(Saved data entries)
——

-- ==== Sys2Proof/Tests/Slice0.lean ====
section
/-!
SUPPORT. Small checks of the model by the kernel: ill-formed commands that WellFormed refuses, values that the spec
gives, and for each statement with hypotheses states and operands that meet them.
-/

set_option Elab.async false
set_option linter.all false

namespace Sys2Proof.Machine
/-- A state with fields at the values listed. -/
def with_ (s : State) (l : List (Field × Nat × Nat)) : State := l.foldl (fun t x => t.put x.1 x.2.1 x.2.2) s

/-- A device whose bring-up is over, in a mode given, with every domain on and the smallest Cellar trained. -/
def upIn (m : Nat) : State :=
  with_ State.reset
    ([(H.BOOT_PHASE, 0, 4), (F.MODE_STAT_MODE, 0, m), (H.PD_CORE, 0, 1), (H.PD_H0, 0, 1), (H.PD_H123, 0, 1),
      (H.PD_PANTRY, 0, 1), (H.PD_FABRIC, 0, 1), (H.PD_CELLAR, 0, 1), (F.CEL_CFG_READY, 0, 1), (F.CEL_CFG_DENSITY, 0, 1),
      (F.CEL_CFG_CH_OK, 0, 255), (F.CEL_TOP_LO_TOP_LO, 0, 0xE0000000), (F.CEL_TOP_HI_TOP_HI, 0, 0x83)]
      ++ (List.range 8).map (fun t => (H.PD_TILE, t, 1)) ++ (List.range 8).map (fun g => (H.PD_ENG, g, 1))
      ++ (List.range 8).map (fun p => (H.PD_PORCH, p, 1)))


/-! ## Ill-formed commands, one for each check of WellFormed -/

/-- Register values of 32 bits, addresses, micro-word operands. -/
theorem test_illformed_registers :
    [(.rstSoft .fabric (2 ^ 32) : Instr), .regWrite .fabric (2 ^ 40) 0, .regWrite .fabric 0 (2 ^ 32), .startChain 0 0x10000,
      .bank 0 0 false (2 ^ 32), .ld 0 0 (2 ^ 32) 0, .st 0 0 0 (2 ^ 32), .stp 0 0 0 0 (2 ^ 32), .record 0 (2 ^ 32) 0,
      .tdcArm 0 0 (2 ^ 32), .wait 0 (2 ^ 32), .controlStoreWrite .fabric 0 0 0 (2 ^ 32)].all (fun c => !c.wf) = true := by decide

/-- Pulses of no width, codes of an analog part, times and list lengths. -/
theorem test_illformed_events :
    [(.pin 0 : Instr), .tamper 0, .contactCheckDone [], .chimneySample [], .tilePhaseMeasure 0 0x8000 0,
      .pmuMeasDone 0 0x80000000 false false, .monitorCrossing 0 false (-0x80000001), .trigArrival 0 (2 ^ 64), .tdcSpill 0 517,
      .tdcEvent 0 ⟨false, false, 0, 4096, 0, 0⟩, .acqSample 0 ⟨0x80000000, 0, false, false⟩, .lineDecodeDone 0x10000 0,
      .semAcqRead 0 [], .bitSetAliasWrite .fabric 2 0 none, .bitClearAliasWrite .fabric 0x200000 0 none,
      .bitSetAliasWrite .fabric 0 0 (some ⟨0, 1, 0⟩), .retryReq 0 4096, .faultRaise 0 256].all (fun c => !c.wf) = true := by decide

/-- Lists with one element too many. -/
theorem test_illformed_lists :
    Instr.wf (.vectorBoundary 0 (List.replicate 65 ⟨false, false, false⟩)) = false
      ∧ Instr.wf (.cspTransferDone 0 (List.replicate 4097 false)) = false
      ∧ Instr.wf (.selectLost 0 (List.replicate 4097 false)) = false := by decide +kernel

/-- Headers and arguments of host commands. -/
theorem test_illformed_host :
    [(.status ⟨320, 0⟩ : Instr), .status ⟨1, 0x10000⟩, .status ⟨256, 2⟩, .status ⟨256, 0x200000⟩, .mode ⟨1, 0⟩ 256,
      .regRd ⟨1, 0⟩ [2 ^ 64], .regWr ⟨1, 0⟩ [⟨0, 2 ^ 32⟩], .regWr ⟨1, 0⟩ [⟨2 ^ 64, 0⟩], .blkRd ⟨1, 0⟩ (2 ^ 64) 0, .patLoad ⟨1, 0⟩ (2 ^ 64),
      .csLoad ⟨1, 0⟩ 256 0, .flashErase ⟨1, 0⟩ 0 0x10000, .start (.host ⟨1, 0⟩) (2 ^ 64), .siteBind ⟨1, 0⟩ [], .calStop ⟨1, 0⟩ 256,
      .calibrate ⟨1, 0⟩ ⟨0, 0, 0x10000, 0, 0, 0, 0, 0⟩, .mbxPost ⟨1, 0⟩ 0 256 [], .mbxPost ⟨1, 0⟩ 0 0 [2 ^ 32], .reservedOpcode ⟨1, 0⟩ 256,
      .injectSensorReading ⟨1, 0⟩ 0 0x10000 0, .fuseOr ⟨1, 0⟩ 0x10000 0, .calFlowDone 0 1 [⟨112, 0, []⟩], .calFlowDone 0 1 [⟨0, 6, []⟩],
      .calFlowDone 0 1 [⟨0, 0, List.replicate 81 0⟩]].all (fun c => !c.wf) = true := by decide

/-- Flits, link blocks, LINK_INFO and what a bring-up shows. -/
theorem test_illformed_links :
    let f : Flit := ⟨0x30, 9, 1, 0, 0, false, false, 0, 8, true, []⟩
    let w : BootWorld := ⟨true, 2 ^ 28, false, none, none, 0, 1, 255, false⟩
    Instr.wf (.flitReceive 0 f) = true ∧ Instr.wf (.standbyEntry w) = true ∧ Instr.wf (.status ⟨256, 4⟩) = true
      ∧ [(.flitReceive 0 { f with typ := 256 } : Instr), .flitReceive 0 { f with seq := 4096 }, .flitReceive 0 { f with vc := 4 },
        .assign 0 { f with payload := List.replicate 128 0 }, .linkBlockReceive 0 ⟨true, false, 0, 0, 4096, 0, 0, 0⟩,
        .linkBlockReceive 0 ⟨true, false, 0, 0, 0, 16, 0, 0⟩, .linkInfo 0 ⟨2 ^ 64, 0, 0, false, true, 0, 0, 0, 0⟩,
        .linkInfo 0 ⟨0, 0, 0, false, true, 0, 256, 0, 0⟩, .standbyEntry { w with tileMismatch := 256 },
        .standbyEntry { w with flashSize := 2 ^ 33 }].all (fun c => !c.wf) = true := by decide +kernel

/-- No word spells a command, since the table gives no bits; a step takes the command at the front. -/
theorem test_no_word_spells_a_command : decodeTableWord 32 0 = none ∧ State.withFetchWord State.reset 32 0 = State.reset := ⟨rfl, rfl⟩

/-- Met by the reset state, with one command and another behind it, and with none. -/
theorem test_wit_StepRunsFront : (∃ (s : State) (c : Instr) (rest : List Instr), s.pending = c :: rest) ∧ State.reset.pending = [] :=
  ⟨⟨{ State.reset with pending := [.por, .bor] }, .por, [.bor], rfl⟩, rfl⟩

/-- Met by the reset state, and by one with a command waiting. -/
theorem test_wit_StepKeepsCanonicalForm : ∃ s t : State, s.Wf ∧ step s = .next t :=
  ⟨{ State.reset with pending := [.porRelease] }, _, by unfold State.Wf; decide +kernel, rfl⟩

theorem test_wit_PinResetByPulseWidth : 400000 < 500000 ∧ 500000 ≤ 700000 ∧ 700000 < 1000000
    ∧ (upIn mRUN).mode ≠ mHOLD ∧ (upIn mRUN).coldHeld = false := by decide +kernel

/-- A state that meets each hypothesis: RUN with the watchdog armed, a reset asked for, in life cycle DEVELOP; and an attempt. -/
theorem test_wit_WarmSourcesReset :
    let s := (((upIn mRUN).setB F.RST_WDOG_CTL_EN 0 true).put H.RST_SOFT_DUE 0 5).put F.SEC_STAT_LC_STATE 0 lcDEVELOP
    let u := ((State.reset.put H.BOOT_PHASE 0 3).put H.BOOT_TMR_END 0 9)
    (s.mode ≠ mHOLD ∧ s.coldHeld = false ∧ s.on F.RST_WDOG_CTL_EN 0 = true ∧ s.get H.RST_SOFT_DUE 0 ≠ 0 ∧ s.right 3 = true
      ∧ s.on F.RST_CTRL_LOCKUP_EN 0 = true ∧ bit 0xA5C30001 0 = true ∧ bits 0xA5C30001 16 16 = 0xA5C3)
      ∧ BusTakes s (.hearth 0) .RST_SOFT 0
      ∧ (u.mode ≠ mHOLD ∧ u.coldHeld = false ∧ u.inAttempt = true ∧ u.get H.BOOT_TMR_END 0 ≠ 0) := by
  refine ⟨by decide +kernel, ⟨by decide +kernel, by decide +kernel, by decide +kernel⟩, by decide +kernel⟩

——

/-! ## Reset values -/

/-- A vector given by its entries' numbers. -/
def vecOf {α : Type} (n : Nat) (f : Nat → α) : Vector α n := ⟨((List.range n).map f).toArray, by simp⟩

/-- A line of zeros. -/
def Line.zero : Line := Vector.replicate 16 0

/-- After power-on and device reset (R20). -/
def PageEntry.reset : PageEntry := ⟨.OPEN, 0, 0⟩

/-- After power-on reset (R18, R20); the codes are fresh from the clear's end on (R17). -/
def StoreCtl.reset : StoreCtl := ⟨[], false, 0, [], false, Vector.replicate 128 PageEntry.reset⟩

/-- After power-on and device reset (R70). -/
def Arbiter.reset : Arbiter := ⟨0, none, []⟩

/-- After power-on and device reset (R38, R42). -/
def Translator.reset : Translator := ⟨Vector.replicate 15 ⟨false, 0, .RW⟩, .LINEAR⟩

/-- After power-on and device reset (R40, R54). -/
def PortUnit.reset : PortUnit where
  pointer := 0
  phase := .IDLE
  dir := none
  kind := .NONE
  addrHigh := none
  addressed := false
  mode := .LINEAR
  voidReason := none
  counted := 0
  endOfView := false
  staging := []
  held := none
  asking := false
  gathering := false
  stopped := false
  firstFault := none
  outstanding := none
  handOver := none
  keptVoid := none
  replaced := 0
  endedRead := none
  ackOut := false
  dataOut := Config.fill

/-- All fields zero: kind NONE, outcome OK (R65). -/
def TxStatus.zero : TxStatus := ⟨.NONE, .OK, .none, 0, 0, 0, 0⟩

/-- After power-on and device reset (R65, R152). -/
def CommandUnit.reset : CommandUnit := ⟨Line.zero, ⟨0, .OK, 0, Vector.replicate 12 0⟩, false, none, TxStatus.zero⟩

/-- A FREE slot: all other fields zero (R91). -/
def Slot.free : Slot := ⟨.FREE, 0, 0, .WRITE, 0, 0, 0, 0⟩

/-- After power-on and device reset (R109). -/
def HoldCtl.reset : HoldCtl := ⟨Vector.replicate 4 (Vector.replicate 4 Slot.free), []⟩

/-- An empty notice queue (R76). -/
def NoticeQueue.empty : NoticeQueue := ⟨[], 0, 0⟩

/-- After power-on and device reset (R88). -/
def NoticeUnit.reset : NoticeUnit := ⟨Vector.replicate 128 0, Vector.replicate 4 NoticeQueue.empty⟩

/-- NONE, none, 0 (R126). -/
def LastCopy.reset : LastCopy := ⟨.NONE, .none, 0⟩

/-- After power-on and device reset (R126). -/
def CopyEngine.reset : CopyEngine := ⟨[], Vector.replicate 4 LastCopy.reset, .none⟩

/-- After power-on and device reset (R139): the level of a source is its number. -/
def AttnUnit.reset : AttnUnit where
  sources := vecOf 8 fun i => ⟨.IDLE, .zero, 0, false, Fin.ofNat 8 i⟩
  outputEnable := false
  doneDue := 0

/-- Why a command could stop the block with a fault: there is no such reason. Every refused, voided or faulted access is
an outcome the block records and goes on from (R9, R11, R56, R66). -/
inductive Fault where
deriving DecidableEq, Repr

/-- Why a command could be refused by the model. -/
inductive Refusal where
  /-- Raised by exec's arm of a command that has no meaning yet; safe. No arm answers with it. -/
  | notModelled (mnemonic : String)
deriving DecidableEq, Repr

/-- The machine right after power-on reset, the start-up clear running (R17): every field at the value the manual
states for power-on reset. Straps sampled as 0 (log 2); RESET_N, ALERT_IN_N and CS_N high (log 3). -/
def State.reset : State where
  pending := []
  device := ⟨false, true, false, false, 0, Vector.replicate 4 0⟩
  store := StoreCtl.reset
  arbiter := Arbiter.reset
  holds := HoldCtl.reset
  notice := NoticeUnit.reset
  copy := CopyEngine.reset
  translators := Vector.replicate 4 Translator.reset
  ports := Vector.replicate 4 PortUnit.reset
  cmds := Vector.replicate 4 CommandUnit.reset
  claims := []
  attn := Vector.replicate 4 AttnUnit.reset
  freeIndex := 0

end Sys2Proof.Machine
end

——

WORK ORDER:
Each line of the data above containing the string "LINEAR" is to be copied.

REPLY:
def Translator.reset : Translator := ⟨Vector.replicate 15 ⟨false, 0, .RW⟩, .LINEAR⟩
  mode := .LINEAR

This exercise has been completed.